Unlike Magic: The Gathering, there's no straight blocking of creatures, and with (usually) two lanes you have to think in terms of a two-pronged battlefield rather than a simple free for all. The exception to this rule is the Guard ability, which forces creatures in a lane to attack the Guard before hitting an opponent directly.

Something beefy with Guard in your deck is always helpful to give you time to get your combos going or pull out that behemoth creature, but don't ignore cheap cards that prevent specific enemies from attacking next turn with the Shackle ability.

It's All About The Combos

In most cases, simply throwing the best, most expensive cards into your deck is actually a recipe for failure. The story mode automatically does this for you after every level, beefing up your deck to a very unwieldy size with high-cost cards that don't actually work well together.

Instead of going for everything and the kitchen sink, strive for synergy between cards. There's no point in putting the 5 cost Green-Touched Spriggan in your deck for instance if you don't have any other cards that let you gain health. The Spriggan is nearly useless as an overpriced 1/5 if you aren't pumping it by healing yourself.

There's plenty of ways to make that card pump up to absurd levels very easily though, from packing your deck with creatures that have Drain to dualing into the Endurance cards and using lots of cheap heal options like Apprentice's Potion.
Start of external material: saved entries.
-- ==== Sys2Proof/Machine/ControlFlow.lean ====
section
/-! DEFINITION. Control transfer (spec/41_control_flow.md). Each meaning runs on the state with `pc` pre-advanced (R140). -/

namespace Sys2Proof.Machine

/-- `00EE` RET (R141). -/
def execRet (s : State) : Result :=
  if s.sp.val = 0 then s.raise (.stackUnderflow s.thisPc (encode .ret))
  else State.complete { s with
    sp := ⟨s.sp.val - 1, by have := s.sp.isLt; omega⟩
    pc := s.stack[s.sp.val - 1]'(by have := s.sp.isLt; omega) }

/-- `1nnn` JP nnn (R142). -/
def execJp (nnn : Addr) (s : State) : Result := State.complete { s with pc := addrWord nnn }

/-- `2nnn` CALL nnn (R143). -/
def execCall (nnn : Addr) (s : State) : Result :=
  if h : s.sp.val < 16 then
    State.complete { s with
      stack := s.stack.set s.sp.val s.pc
      sp := ⟨s.sp.val + 1, by omega⟩
      pc := addrWord nnn }
  else s.raise (.stackOverflow s.thisPc (encode (.call nnn)))

/-- `3xkk` SE Vx, kk (R144). -/
def execSeImm (x : RegNum) (kk : Byte) (s : State) : Result := (s.skipIf (decide (s.reg x = kk))).complete

/-- `4xkk` SNE Vx, kk (R145). -/
def execSneImm (x : RegNum) (kk : Byte) (s : State) : Result := (s.skipIf (decide (s.reg x ≠ kk))).complete

/-- `5xy0` SE Vx, Vy (R146). -/
def execSeReg (x y : RegNum) (s : State) : Result := (s.skipIf (decide (s.reg x = s.reg y))).complete

/-- `9xy0` SNE Vx, Vy (R147). -/
def execSneReg (x y : RegNum) (s : State) : Result := (s.skipIf (decide (s.reg x ≠ s.reg y))).complete

/-- `Bnnn` JP V0, nnn (R148). -/
def execJpV0 (nnn : Addr) (s : State) : Result := State.complete { s with pc := offsetTarget nnn (s.reg 0) }

end Sys2Proof.Machine
end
 Healing and drain effects together can be overpowering 

There are loads of other potential combos if you take some time to think out your deck ahead of time. Endurance card Trebuchet deals 4 damage randomly to any enemy at the start of the turn, which is useful, but can be made absolutely devastating in the right circumstances.
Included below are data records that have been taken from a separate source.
-- ==== Sys2Proof/Machine/Step.lean ====
section
/-! DEFINITION. One step of the machine: one event of the host (spec/00_scope.md R6, R7). -/

namespace Sys2Proof.Machine

/-- Perform the event the host issues next. -/
def step (s : State) : Host.Outcome State Fault Refusal := eventStep (takeEvent s).1 (takeEvent s).2

/-- `s` with the opcode table's word `w` placed where the next step fetches. -/
def State.withFetchWord (s : State) (nbits w : Nat) : State := s.placeInstr (bytesOfWord (tableWord nbits w))

end Sys2Proof.Machine
end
Consider what happens when you equip the 2 cost Daedric Dagger, which provides the Lethal ability. This ability works anytime a creature damages an enemy – even from a special ability, turning your Trebuchet from an annoyance that only damages big creatures to an absolute army killer.

 Don't underestimate cheap cards with potent abilities

Sometimes the simplest combos can take down the biggest creatures. Arrow In The Knee mixed with Finish Off only costs 3 magicka, but can take down absolutely any creature that isn't Warded, no matter their defense score.

Beyond combining cards, always try to think of methods for using cards in different ways than intended. For example, you may want to use the normally negative Silence effect on your own creatures, as it removes ALL effects, even bad ones like Shackle.

Over And Underpowered Cards

In their current state of the beta, some cards just aren't worth using, so always compare a card to other options in your deck that have the same magicka cost. Case in point: a non-upgraded Desaahn Sneak costs 4 to play and is only a 3/3 with no abilities. It's pointless to put that card in your deck when An-Xileel Invader costs the same but is a 5/3.

Twilight Werebat is only a 4/3 for the same cost, but since it has Prophecy, its a better option than either of the previous two cards, as it may end up getting played for free just as your opponent thinks he's winning.

On the opposite end, there are certain cards that are just straight up overpowered in comparison to other cards of the same cost – so use 'em know before they get patched.

Haunting Spirit is  a 3/3 that automatically gives another creature +3/+3 upon death, but somehow costs the same as any other 3/3 with no abilities. Deadly Draugr also has the Lethal ability for only 1 magicka, which is an excellent and very cheap way to take down a gigantic beefy monster.

 Using the right card combos, having 46 health isn't out of the ordinary...

Keeping these Elder Scrolls Legends tips and tricks in mind, you're already on the way to absolutely destroying story mode and getting an impressive win record in multiplayer.